An elderly asthma patient was not given a certain medicine before his death in a Hong Kong hospital because it would have taken too long to obtain the drug in an emergency, an inquest heard on Tuesday.
Yau Ming-poon, 74, died in Tuen Mun Hospital on May 16, 2016, three days after he was admitted for breathing difficulties.
The inquest at West Kowloon Court heard that Yau suffered cardiac arrest twice in the hospital’s intensive care unit. The first time, his breathing tube was found unattached to the respirator. Before his death, Yau had a second cardiac arrest after his family suspected the doctor had wrongly inserted a breathing tube into his digestive tract.
Doctor Lam Ki-wai told the hearing that three hours before the patient’s death at 5.27am, he had given Yau a drug named labetalol to lower his blood pressure, but it might have had side effects on his lungs.
Lam admitted that while a drug called esmolol had fewer after-effects, it was only available in the hospital’s pharmacy. It would have taken half an hour for Lam to go through sterilisation procedures in and out of the ICU and to walk between different buildings to get the drug, a risk he did not want to take in an emergency.
The inquest heard that while Yau’s blood pressure returned to normal after he was given a small amount of labetalol continuously over 90 minutes, he had bronchospasm – constriction of muscles in the airways – forcing the doctor to apply extra medicine at around 3.30am.
Lam believed he had made the best decision after balancing the patient’s interests and the risks involved. He also dismissed links between the tightening of Yau’s airways and his death because of the considerable time that had lapsed.

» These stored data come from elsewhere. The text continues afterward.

theorem changes_effect (d : Due) (h : isDue s d = true) : Changes b s (effect s d) := by
  cases d with
  | emptySensing => exact changes_endEmpty
  | siteMinute => exact changes_cureAll.after (.of_view rfl)
  | stale m => exact changes_makeStale m
  | loadTimeout n => exact changes_haltStress _
  | lockRunOut n => exact changes_haltStress _
  | settleInterval n =>
    simp only [isDue, Bool.and_eq_true] at h
    exact changes_countInterval (mode_of_inMode h.1.2)
  | settleMaximum n =>
    simp only [isDue, Bool.and_eq_true] at h
    exact changes_completeUnsettled (mode_of_inMode h.1.1.2)
  | stressPoint n => exact changes_stressPoint
  | winchTimeout => exact changes_haltPlacement _
  | placementPoint => exact .of_view view_placementPoint
  | sustained x => exact (changes_deliverEvent x _).after (.of_view rfl)
  | overlong x => exact (changes_deliverEvent x _).after (.of_view rfl)
  | survey c => exact .of_view (view_surveyRequest c)
  | heldRecord n =>
    unfold effect writeHeld; dsimp only; split
    · exact changes_heldWritten _
    · exact .refl s
  | measurement => exact changes_endEmpty.after (.of_view (view_searchCells s))

theorem changes_takeDue (d : Due) : Changes b s (takeDue d s) := by
  unfold takeDue; split
  · exact (changes_runPass _).after (changes_effect d ‹_›)
  · exact .refl s

theorem changes_settleLoop : ∀ (fuel : Nat) (s : State), Changes b s (settleLoop fuel s)
  | 0, s => .refl s
  | fuel + 1, s => by
    unfold settleLoop; split
    · exact (changes_takeDue _).trans (changes_settleLoop fuel _)
    · exact .refl s

/-- Carrying out what is due can close the tick. -/
theorem view_settle : view (settle s) = { view (settleLoop settleFuel s) with tickOpen := (settle s).tickOpen } := by
  unfold settle; rfl

/-! ### Pins, time and the converter's ends -/

theorem changes_latchEstop : Changes b s (latchEstop s) := by
  unfold latchEstop; dsimp only
  refine (Changes.of_view ((view_writeReserve _ _).trans (view_haltSweep _))).after ?_
  exact (changes_haltPlacement .estop).after ((changes_haltAllStress .estop).after (.of_view rfl))

theorem changes_assertLine : Changes b s (assertLine s) := by
  unfold assertLine; dsimp only; split
  · exact .of_view rfl
  · exact changes_latchEstop.after (.of_view rfl)

/-- A tick advance leaves the tick open. -/
theorem view_advanceTick : view (advanceTick s) =
    { view (tickPlacement (channels4.foldl tickStress (countTick s))) with tickOpen := true } := by
  unfold advanceTick; rfl

/-- The blocks' part of a tick advance, before the tick stands open. -/
theorem changes_ticks : Changes true s (tickPlacement (channels4.foldl tickStress (countTick s))) :=
  (Changes.of_view view_tickPlacement).after
    ((Changes.foldl tickStress (fun _ _ => changes_tickStress) channels4 _).after (.of_view rfl))

theorem changes_referenceEnds (t : Nat) : Changes b s (referenceEnds t s) := by
  unfold referenceEnds; split
  · split
    · exact changes_endEmpty.after (.of_view rfl)
    · exact .refl s
  · exact .refl s

theorem changes_referenceLost (mc : Nat) : Changes b s (referenceLost mc s) := by
  unfold referenceLost; split
  · split
    · exact changes_endEmpty.after ((changes_endAbnormal _ _ _).after (.of_view rfl))
    · exact .refl s
  · exact .refl s

theorem changes_sensingEnds (m : Nat) : Changes b s (sensingEnds m s) := by
  unfold sensingEnds; split
  · split
    · exact changes_endEmpty.after (changes_endSensing _ m)
    · exact .refl s
  · exact .refl s

theorem changes_sensingHigh (tc : Nat) : Changes b s (sensingHigh tc s) := by
  unfold sensingHigh; split
  · split
    · exact changes_endEmpty.after ((changes_endAbnormal _ _ _).after (.of_view rfl))
    · exact .refl s
  · exact .refl s

end

/-! ### Every command -/

/-- A predicate that the changes, the carrying out of what is due, a tick advance and the power-on reset keep. -/
structure KeptBy (I : State → Prop) : Prop where
  changes : ∀ s t, Changes false s t → I s → I t
  settle : ∀ s, I s → I (settle s)
  tick : ∀ s, I s → I (advanceTick s)
  power : ∀ straps line (s : State), I { State.power straps line with pending := s.pending }

namespace KeptBy

variable {I : State → Prop} {s t : State}

theorem event (hI : KeptBy I) {act : State → State} (he : event act s = .next t) (hs : I s)
    (h : ∀ s, Changes false s (act s)) : I t := by
  cases he
  exact hI.changes _ _ ((changes_runPass _).after (h _)) (hI.settle s hs)

theorem request (hI : KeptBy I) {tag code : Nat} {act : State → State × Reply}
    (h : ∀ s, Changes false s (act s).1) (he : request tag code act s = .next t) (hs : I s) : I t := by
  unfold Machine.request at he
  cases he
  have hs := hI.settle s hs
  split
  · exact hI.changes _ _ ((changes_respond tag code _).after (h _)) hs
  · exact hs

/-- Every request row is the request as the station's frame carries it (log 1). -/
theorem row (hI : KeptBy I) (tag : Nat) (r : Request) (he : exec (rowOf tag r) s = .next t) (hs : I s) : I t := by
  refine hI.request (tag := tag) (code := requestCode r) (act := handRequest r) (fun _ => changes_handRequest r) ?_ hs
  rw [← he]
  cases r <;> rfl

theorem due (hI : KeptBy I) (d : Due) (hs : I s) : I (takeDue d s) := hI.changes _ _ (changes_takeDue d) hs

theorem loadPart (hI : KeptBy I) (tag target part : Nat) (last : Bool) (bytes : List Byte) (hs : I s)
    (he : execLoadPart tag target part last bytes s = .next t) : I t := by
  unfold execLoadPart at he
  cases he
  have hs := hI.settle s hs
  split
  · exact hI.changes _ _ ((changes_respond tag _ _).after (changes_actLoadPart _ _ _ _)) hs
  · exact hs

theorem unowned (hI : KeptBy I) (tag code : Nat) (body : List Byte) (hs : I s)
    (he : execUnownedRequestCode tag code body s = .next t) : I t := by
  unfold execUnownedRequestCode at he
  split at he
  · cases he; exact hI.settle s hs
  · exact hI.request (fun s => .refl s) he hs

theorem powerOn (hI : KeptBy I) (straps : Nat) (line : Bool) (s : State) : I (powerOn straps line s) := by
  unfold Machine.powerOn; dsimp only; split
  · exact hI.changes _ _ changes_latchEstop (hI.power (straps % 64) line s)
  · exact hI.power (straps % 64) line s

/-- A predicate kept by the changes is kept by every command. -/
theorem exec (hI : KeptBy I) (c : Instr) (he : exec c s = .next t) (hs : I s) : I t := by
  cases c with
  | powerOnReset straps line => cases he; exact hI.powerOn straps line s
  | estopAsserted => exact hI.event he hs fun _ => changes_assertLine
  | estopLineDeasserted =>
    exact hI.event (act := fun s => s.onStation fun t => { t with line := false }) he hs fun _ => .of_view rfl
  | lossOfSignal => exact hI.event he hs fun _ => changes_loseSignal
  | frameArrival clock frame =>
    exact hI.event (act := fun s => arrive frame (setClock clock s)) he hs fun _ => (changes_arrive frame).after (.of_view rfl)
  | forwardTransmit => exact hI.event he hs fun _ => .of_view view_forwardOldest
  | insertionOpportunity => exact hI.event he hs fun _ => .of_view view_insert
  | frameTransmitted clock =>
    refine hI.event (act := fun s => if s.ring.transmitter.isSome then endTransmission (setClock clock s) else s) he hs
      fun s => ?_
    split
    · exact .of_view (view_endTransmission (s := setClock clock s))
    · exact .refl s
  | entryExpiry tag => exact hI.event he hs fun _ => changes_expire tag
  | tickAdvance =>
    cases he
    exact hI.changes _ _ (changes_runPass _) (hI.tick _ (hI.settle s hs))
  | siteMinuteAdvance => cases he; exact hI.due _ hs
  | channelStale m => cases he; exact hI.due _ hs
  | surveyRequest c => cases he; exact hI.due _ hs
  | measurementStart => cases he; exact hI.due _ hs
  | referenceEnd k => exact hI.event he hs fun _ => changes_referenceEnds k
  | refLost mc => exact hI.event he hs fun _ => changes_referenceLost mc
  | sensingEnd m => exact hI.event he hs fun _ => changes_sensingEnds m
  | senseHigh tc => exact hI.event he hs fun _ => changes_sensingHigh tc
  | loadTimeout n => cases he; exact hI.due _ hs
  | settleInterval n => cases he; exact hI.due _ hs
  | settleMaximum n => cases he; exact hI.due _ hs
  | lockWindowRunOut n => cases he; exact hI.due _ hs
  | stressPointDue n => cases he; exact hI.due _ hs
  | placementPointDue => cases he; exact hI.due _ hs
  | winchTimeout => cases he; exact hI.due _ hs
  | sustained x => cases he; exact hI.due _ hs
  | overlong x => cases he; exact hI.due _ hs
  | heldRecordWrite n => cases he; exact hI.due _ hs
  | unownedRequestCode tag code body => exact hI.unowned tag code body hs he
  | loadPart tag target part last bytes => exact hI.loadPart tag target part last bytes hs he
  | loadAnchor tag slot d => exact hI.row tag (.loadAnchor slot d) he hs
  | readAnchor tag slot => exact hI.row tag (.readAnchor slot) he hs
  | withdrawAnchor tag slot => exact hI.row tag (.withdrawAnchor slot) he hs
  | retryAnchor tag slot => exact hI.row tag (.retryAnchor slot) he hs
  | loadClass tag k c => exact hI.row tag (.loadClass k c) he hs
  | readClass tag k => exact hI.row tag (.readClass k) he hs
  | enqueueStress tag slot p => exact hI.row tag (.enqueueStress slot p) he hs
  | dequeueStress tag slot => exact hI.row tag (.dequeueStress slot) he hs
  | readOrder tag => exact hI.row tag .readOrder he hs
  | setExclusion tag d => exact hI.row tag (.setExclusion d) he hs
  | configChannel tag m c => exact hI.row tag (.configChannel m c) he hs
  | readChannel tag m => exact hI.row tag (.readChannel m) he hs
  | loadTable tag k bps => exact hI.row tag (.loadTable k bps) he hs
  | readTable tag k => exact hI.row tag (.readTable k) he hs
  | configCell tag c cfg => exact hI.row tag (.configCell c cfg) he hs
  | measureCell tag c r => exact hI.row tag (.measureCell c r) he hs
  | readCell tag c => exact hI.row tag (.readCell c) he hs
  | bindChannel tag n b auto => exact hI.row tag (.bindChannel n b auto) he hs
  | unbindChannel tag n => exact hI.row tag (.unbindChannel n) he hs
  | setAutoTake tag n auto => exact hI.row tag (.setAutoTake n auto) he hs
  | readStress tag n => exact hI.row tag (.readStress n) he hs
  | startStress tag n slot => exact hI.row tag (.startStress n slot) he hs
  | haltChannel tag n => exact hI.row tag (.haltChannel n) he hs
  | configPlacement tag cfg => exact hI.row tag (.configPlacement cfg) he hs
  | readPlacement tag => exact hI.row tag .readPlacement he hs
  | startPlace tag slot => exact hI.row tag (.startPlace slot) he hs
  | configClassifier tag x cfg => exact hI.row tag (.configClassifier x cfg) he hs
  | readClassifier tag x => exact hI.row tag (.readClassifier x) he hs
  | loadTrip tag q cfg => exact hI.row tag (.loadTrip q cfg) he hs
  | clearTrip tag mask => exact hI.row tag (.clearTrip mask) he hs
  | readTrip tag => exact hI.row tag .readTrip he hs
  | freeze tag => exact hI.row tag .freeze he hs
  | thaw tag => exact hI.row tag .thaw he hs
  | configRing tag timeout => exact hI.row tag (.configRing timeout) he hs
  | readRing tag => exact hI.row tag .readRing he hs
  | readPending tag node => exact hI.row tag (.readPending node) he hs
  | loadPoll tag e cfg => exact hI.row tag (.loadPoll e cfg) he hs
  | readPolls tag => exact hI.row tag .readPolls he hs
  | configSchedule tag p => exact hI.row tag (.configSchedule p) he hs
  | readSchedule tag => exact hI.row tag .readSchedule he hs
  | readLog tag start count => exact hI.row tag (.readLog start count) he hs
  | trimLog tag seq => exact hI.row tag (.trimLog seq) he hs
  | setWatermark tag w => exact hI.row tag (.setWatermark w) he hs
  | clearOverrun tag => exact hI.row tag .clearOverrun he hs
  | readLogState tag => exact hI.row tag .readLogState he hs
  | readStatus tag => exact hI.row tag .readStatus he hs
  | setTime tag minute => exact hI.row tag (.setTime minute) he hs
  | restart tag => exact hI.row tag .restart he hs
  | readPart tag part => exact hI.row tag (.readPart part) he hs
  | clearEstop tag => exact hI.row tag .clearEstop he hs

“There was no perfect cure. We cannot foresee the coming of an after-effect,” Lam said.
Yau’s family suspected that Yau’s death might have been attributed to two hospital blunders when he had heart failure, but Lam said he was confident he had made no mistake in changing the breathing apparatus for the patient.
He believed he had intubated the patient correctly after observing multiple indicators, including a wheezing sound in Yau’s breath and vapour in the breathing tube. Lam admitted, however, that he had not used a detector to make sure his thoughts were correct because the machine would have taken more than a few minutes to turn on.
Yau’s family also suspected that wrongful intubation resulted in Yau’s bloated abdomen, but Lam said the swelling was because of inflation of the lungs due to inadequate gas exchange in the breathing system.
Pathologist Cheung Sai-yin said that while the patient died of respiratory failure, he found no correlation between Yau’s death and the two heart failures.
The inquest continues before coroner Stephanie Tsui May-har and a panel of five jurors on Wednesday.